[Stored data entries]
· · ·

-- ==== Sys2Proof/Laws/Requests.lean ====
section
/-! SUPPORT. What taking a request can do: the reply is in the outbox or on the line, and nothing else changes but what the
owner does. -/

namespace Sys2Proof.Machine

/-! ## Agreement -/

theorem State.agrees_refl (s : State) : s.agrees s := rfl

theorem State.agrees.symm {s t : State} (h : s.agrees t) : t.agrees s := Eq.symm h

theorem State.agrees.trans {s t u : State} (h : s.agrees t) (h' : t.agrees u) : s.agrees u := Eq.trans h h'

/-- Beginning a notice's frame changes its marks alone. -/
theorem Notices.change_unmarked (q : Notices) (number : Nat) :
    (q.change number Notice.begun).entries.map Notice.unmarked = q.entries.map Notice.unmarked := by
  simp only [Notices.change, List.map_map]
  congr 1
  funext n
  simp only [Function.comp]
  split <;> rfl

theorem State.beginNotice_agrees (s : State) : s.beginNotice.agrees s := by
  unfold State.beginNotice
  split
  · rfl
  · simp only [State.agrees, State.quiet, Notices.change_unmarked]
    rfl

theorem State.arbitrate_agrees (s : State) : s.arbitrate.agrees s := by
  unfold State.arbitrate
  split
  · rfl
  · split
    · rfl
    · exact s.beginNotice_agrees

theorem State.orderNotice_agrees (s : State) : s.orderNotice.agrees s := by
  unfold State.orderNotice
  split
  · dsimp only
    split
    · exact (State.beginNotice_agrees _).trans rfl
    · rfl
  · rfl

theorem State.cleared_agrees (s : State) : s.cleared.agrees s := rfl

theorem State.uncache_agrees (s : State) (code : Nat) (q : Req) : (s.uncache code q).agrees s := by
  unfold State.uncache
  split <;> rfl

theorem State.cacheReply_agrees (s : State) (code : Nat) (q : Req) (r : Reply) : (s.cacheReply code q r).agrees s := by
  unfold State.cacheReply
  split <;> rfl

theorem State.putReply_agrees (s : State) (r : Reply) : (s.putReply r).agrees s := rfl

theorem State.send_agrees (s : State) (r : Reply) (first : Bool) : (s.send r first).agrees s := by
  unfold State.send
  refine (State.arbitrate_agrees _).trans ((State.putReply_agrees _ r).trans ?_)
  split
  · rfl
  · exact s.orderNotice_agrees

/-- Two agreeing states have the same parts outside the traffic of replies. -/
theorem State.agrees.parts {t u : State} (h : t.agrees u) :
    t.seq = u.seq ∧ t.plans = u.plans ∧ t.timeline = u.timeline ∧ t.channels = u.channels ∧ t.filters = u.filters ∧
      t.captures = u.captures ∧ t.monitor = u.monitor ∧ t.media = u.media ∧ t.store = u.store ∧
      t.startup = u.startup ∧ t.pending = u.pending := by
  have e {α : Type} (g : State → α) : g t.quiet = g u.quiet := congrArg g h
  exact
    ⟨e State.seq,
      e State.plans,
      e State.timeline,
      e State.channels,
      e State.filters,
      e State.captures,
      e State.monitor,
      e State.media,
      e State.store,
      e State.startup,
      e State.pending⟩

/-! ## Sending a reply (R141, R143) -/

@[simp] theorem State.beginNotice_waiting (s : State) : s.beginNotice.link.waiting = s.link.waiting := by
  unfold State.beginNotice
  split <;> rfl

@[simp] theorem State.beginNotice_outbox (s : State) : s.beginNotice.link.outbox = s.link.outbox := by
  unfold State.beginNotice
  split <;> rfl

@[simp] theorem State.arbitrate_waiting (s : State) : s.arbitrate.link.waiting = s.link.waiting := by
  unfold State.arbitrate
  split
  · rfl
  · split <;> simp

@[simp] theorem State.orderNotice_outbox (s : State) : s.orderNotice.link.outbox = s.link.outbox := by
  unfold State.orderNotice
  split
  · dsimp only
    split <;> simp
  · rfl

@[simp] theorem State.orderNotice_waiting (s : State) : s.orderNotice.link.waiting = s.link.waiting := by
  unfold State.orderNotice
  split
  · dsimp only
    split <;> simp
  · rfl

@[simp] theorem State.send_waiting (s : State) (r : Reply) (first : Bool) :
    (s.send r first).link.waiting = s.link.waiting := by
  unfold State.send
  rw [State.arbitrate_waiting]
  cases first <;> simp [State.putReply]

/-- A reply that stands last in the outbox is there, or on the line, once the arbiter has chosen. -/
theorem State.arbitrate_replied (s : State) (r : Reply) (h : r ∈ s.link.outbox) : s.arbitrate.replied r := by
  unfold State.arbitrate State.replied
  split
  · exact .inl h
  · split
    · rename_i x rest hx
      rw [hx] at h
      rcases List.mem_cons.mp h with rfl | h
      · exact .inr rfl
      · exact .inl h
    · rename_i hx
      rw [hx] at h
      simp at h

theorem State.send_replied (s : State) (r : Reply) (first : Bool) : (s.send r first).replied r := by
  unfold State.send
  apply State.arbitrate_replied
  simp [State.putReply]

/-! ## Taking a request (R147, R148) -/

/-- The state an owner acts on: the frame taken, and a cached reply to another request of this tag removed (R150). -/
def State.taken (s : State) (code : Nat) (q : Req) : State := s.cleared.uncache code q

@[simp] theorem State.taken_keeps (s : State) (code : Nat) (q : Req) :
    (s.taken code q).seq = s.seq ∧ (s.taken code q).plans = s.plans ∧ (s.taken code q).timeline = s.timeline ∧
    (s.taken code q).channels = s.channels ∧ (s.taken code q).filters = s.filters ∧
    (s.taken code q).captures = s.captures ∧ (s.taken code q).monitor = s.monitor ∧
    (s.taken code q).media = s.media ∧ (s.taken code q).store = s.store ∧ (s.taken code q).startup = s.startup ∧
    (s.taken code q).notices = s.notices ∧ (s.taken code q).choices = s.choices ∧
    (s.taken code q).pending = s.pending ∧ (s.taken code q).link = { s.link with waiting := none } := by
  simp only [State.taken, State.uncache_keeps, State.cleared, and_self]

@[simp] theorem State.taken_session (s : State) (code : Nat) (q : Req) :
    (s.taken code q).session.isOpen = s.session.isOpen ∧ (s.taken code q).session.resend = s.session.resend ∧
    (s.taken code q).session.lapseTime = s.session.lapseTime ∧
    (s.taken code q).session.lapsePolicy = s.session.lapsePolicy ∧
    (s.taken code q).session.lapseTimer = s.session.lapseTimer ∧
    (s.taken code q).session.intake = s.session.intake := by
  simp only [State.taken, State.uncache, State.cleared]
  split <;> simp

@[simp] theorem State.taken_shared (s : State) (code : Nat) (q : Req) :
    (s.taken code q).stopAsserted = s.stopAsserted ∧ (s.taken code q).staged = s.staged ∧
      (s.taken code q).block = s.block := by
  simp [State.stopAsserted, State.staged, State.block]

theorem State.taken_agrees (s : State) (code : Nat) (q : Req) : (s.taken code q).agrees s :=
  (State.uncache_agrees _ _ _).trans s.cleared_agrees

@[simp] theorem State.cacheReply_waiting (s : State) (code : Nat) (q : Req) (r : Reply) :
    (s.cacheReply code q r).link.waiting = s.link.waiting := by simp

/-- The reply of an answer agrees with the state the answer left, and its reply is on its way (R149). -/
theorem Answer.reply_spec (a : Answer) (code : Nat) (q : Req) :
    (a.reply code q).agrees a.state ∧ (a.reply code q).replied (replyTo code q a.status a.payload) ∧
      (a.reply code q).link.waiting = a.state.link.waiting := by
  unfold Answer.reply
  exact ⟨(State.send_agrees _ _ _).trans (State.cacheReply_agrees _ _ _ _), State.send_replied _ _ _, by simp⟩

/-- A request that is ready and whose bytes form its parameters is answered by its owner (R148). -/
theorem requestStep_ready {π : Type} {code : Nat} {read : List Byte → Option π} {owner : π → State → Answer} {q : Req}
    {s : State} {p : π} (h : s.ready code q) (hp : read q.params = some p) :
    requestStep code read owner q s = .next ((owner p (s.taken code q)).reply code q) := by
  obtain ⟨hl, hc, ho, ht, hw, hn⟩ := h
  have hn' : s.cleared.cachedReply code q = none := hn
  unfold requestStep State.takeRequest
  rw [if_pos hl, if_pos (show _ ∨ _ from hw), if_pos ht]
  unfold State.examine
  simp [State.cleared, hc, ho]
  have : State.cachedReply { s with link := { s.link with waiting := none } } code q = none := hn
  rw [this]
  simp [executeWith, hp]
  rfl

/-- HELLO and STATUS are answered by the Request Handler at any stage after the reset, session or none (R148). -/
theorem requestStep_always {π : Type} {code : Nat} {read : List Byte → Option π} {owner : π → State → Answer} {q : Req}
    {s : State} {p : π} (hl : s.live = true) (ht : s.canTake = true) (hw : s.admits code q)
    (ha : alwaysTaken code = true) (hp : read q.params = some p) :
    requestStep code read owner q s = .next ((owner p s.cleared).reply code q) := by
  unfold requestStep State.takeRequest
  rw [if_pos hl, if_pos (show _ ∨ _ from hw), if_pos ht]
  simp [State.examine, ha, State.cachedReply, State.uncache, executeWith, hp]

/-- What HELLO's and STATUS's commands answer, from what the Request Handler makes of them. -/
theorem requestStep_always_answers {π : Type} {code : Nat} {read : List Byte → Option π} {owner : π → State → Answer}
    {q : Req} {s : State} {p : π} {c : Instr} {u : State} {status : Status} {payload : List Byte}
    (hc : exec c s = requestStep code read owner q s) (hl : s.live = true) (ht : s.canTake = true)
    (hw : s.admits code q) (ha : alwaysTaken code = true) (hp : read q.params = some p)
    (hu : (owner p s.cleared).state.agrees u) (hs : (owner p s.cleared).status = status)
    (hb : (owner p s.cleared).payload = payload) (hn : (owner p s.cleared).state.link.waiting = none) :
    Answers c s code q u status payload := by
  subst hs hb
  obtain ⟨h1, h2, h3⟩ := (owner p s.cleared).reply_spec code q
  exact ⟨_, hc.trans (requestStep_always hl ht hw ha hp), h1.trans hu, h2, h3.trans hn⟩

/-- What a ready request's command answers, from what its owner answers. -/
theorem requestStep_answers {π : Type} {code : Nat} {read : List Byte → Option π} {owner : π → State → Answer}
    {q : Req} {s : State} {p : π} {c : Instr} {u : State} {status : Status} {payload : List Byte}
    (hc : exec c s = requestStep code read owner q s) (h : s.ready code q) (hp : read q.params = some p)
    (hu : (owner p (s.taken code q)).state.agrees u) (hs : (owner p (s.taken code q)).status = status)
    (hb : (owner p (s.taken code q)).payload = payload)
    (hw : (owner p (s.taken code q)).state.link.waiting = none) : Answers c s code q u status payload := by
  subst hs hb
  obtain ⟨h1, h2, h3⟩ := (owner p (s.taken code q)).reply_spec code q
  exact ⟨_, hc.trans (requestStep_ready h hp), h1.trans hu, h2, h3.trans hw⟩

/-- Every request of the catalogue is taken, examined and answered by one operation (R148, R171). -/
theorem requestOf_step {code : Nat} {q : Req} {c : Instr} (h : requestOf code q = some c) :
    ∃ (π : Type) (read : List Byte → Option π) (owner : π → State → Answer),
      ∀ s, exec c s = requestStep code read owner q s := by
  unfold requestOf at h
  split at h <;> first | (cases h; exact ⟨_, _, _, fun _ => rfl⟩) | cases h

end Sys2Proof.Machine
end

· · ·

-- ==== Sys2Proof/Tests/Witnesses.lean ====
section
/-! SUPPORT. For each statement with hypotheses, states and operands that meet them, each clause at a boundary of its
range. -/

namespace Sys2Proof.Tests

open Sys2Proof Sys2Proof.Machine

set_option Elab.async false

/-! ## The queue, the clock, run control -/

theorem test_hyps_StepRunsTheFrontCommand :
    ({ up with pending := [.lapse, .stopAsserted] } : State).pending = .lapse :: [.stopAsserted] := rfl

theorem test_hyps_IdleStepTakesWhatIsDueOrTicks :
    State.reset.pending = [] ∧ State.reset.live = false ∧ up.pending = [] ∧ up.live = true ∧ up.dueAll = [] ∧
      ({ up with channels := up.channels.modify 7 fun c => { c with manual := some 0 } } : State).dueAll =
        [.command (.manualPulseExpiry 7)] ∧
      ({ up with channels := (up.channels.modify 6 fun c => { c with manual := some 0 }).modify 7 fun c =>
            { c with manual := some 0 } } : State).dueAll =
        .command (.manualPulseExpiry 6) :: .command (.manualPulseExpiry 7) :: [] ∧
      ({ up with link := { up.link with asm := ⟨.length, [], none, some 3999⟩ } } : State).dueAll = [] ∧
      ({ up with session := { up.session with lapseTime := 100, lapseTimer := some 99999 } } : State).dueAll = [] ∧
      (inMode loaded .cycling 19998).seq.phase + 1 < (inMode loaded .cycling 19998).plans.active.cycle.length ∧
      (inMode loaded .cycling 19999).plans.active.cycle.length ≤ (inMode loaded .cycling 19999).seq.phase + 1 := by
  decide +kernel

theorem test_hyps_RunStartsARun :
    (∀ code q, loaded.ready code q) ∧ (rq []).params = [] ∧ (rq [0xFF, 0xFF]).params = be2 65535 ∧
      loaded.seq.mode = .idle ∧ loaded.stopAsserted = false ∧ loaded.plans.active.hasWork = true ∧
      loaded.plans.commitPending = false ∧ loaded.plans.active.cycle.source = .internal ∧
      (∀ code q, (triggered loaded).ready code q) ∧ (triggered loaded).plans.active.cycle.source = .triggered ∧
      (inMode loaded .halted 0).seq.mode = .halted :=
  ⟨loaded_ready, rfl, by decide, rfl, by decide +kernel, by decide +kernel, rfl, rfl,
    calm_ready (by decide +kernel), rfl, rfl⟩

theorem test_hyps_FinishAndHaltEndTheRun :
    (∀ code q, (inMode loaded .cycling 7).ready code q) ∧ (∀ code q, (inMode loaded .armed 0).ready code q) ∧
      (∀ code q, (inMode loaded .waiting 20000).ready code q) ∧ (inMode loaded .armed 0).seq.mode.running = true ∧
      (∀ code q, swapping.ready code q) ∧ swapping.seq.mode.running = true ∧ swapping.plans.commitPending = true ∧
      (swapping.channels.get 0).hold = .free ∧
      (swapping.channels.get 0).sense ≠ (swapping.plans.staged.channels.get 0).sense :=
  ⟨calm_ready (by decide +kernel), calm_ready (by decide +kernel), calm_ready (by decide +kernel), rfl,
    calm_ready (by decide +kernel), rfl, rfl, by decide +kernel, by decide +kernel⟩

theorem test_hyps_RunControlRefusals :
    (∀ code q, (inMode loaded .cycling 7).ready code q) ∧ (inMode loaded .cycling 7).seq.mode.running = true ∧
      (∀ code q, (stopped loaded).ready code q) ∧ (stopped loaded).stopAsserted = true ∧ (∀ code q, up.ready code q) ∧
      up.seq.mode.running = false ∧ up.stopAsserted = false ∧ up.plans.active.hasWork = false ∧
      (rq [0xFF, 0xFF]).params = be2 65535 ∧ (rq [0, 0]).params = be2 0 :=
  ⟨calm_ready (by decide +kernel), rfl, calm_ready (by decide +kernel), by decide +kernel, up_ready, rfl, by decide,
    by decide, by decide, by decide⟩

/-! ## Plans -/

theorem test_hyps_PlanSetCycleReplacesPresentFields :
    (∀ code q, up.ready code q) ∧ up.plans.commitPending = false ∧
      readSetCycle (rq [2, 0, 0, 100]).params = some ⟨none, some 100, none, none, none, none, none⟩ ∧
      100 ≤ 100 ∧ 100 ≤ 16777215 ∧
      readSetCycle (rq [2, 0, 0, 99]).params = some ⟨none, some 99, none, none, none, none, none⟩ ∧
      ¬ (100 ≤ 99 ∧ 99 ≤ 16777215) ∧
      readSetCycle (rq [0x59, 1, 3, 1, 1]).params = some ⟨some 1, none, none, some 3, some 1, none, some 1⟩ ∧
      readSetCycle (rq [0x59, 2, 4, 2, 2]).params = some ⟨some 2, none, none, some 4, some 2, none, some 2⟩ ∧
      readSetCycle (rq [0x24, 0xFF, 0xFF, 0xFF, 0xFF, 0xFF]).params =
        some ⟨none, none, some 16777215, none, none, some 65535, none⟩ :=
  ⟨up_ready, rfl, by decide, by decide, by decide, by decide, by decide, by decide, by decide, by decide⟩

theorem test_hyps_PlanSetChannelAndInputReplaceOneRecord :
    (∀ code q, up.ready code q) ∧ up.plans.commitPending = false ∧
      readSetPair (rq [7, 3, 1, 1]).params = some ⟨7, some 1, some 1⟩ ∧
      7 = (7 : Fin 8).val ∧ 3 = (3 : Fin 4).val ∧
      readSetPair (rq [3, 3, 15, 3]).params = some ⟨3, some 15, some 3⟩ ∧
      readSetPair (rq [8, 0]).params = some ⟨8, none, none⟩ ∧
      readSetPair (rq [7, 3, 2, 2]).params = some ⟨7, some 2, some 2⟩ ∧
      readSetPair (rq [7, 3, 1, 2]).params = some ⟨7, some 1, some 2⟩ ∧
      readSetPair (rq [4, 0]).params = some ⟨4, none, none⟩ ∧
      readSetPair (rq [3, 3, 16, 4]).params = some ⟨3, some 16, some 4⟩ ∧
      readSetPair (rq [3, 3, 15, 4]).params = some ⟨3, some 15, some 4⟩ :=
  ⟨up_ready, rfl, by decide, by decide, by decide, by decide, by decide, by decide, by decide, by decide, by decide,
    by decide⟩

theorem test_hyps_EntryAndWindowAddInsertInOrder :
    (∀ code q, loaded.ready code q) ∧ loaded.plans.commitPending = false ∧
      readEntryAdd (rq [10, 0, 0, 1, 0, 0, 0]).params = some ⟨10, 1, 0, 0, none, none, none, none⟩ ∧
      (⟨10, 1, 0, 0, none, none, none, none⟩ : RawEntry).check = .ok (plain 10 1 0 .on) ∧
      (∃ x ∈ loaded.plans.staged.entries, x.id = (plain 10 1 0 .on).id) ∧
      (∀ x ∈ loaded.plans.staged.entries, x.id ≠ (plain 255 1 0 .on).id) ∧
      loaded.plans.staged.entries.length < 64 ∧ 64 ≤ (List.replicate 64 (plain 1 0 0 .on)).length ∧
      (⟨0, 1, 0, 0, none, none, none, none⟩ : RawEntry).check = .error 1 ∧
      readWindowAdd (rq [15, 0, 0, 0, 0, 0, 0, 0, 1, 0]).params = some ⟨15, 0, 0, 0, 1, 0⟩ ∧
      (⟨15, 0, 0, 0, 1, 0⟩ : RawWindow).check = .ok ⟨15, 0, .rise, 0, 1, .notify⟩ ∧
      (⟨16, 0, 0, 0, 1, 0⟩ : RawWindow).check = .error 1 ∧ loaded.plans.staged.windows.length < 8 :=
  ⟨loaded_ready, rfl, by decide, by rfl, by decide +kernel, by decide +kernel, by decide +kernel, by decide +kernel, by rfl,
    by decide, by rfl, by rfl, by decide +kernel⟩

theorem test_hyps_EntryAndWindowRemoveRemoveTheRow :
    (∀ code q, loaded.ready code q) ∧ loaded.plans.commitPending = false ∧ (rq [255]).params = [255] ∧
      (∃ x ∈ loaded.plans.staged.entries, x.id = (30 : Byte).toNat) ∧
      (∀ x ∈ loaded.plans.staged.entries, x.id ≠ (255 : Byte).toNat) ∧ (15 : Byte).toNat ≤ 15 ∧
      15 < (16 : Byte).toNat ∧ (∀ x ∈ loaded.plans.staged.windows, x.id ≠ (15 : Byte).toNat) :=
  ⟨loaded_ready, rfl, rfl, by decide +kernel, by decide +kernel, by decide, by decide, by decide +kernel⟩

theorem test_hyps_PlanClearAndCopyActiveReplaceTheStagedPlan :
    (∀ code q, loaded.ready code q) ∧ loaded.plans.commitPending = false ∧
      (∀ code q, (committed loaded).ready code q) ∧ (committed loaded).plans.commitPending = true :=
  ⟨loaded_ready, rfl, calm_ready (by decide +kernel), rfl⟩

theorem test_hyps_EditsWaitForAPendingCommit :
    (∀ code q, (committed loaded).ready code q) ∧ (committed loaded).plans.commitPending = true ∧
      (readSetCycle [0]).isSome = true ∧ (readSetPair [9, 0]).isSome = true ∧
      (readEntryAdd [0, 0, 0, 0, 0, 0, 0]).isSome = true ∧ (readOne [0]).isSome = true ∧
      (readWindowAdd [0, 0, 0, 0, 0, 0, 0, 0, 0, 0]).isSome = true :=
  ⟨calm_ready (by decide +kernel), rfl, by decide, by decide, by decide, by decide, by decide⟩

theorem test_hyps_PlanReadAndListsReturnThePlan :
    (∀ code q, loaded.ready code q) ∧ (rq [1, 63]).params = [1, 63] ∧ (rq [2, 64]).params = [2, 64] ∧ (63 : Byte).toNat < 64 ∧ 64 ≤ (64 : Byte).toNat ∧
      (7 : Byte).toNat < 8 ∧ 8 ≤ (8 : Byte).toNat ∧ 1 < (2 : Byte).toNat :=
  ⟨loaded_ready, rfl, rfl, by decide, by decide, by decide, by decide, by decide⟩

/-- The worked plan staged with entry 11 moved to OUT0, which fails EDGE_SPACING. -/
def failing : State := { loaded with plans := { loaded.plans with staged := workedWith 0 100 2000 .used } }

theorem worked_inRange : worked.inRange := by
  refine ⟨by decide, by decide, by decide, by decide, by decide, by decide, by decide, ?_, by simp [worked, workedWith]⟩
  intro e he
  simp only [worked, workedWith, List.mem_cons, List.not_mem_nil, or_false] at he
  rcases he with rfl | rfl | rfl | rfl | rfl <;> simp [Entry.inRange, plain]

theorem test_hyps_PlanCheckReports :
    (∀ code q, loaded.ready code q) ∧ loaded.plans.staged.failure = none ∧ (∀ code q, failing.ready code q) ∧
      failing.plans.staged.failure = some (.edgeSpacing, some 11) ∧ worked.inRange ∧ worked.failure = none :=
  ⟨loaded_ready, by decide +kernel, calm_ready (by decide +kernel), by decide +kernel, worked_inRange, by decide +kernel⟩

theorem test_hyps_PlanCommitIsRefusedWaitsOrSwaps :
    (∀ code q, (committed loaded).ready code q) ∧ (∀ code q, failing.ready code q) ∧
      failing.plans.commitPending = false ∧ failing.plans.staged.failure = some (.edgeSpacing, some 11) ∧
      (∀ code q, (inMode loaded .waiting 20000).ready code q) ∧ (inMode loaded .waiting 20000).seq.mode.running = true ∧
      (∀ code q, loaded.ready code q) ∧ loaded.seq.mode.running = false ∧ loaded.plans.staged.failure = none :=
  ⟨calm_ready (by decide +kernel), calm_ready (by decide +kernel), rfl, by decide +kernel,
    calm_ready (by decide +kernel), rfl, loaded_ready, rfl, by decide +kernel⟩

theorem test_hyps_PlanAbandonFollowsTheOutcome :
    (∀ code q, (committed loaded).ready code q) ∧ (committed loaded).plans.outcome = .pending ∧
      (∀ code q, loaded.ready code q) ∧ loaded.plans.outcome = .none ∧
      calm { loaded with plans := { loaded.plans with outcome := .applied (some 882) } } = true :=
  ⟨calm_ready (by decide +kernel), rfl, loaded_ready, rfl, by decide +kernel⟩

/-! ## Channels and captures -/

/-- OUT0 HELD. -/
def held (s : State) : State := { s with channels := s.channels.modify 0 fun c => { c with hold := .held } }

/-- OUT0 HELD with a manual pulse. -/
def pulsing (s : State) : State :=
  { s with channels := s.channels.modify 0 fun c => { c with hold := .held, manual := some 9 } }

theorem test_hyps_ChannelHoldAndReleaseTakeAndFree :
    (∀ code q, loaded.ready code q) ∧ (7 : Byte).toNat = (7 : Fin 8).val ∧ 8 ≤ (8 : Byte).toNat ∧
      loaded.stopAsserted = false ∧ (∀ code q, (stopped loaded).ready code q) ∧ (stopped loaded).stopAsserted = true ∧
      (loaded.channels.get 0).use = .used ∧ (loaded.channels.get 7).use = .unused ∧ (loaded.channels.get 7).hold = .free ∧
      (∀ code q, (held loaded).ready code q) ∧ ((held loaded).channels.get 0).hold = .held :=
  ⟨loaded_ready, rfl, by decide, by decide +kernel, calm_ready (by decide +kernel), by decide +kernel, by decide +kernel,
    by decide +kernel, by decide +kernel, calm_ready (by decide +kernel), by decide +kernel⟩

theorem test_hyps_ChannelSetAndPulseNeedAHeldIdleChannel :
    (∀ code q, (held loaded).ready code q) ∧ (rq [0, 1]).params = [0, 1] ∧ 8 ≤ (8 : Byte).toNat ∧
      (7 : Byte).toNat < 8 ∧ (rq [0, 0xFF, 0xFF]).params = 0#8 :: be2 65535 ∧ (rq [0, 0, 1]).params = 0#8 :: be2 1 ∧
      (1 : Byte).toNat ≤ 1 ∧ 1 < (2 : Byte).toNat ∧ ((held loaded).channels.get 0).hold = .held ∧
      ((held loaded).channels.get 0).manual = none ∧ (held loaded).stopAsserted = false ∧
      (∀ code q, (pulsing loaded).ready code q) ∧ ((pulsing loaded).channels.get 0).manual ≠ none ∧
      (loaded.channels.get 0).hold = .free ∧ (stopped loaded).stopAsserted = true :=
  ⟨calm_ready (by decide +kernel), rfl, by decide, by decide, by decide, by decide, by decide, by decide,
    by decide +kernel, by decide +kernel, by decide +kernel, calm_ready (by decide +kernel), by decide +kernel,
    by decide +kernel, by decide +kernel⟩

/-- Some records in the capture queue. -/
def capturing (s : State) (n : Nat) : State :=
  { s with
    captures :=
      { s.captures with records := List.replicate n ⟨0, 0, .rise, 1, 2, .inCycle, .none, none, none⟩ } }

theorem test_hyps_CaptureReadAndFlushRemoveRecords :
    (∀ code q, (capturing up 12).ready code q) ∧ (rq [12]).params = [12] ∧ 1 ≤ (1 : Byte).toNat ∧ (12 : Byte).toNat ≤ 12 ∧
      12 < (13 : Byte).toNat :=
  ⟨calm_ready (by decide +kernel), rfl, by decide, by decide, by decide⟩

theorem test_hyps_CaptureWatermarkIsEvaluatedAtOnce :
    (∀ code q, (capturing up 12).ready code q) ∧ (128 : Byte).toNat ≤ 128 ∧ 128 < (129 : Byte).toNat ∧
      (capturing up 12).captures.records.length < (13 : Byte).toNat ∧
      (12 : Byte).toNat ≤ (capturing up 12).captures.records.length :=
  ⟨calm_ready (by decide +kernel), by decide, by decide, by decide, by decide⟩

· · ·

## WORK TO COMPLETE
Reproduce exactly the lines above from the line with "def held (s" to the line with "(∀ code q, (held loaded).ready code q) ∧ (rq", including both, and add nothing.

## ANSWER SPACE
def held (s : State) : State := { s with channels := s.channels.modify 0 fun c => { c with hold := .held } }

/-- OUT0 HELD with a manual pulse. -/
def pulsing (s : State) : State :=
  { s with channels := s.channels.modify 0 fun c => { c with hold := .held, manual := some 9 } }

theorem test_hyps_ChannelHoldAndReleaseTakeAndFree :
    (∀ code q, loaded.ready code q) ∧ (7 : Byte).toNat = (7 : Fin 8).val ∧ 8 ≤ (8 : Byte).toNat ∧
      loaded.stopAsserted = false ∧ (∀ code q, (stopped loaded).ready code q) ∧ (stopped loaded).stopAsserted = true ∧
      (loaded.channels.get 0).use = .used ∧ (loaded.channels.get 7).use = .unused ∧ (loaded.channels.get 7).hold = .free ∧
      (∀ code q, (held loaded).ready code q) ∧ ((held loaded).channels.get 0).hold = .held :=
  ⟨loaded_ready, rfl, by decide, by decide +kernel, calm_ready (by decide +kernel), by decide +kernel, by decide +kernel,
    by decide +kernel, by decide +kernel, calm_ready (by decide +kernel), by decide +kernel⟩

theorem test_hyps_ChannelSetAndPulseNeedAHeldIdleChannel :
    (∀ code q, (held loaded).ready code q) ∧ (rq [0, 1]).params = [0, 1] ∧ 8 ≤ (8 : Byte).toNat ∧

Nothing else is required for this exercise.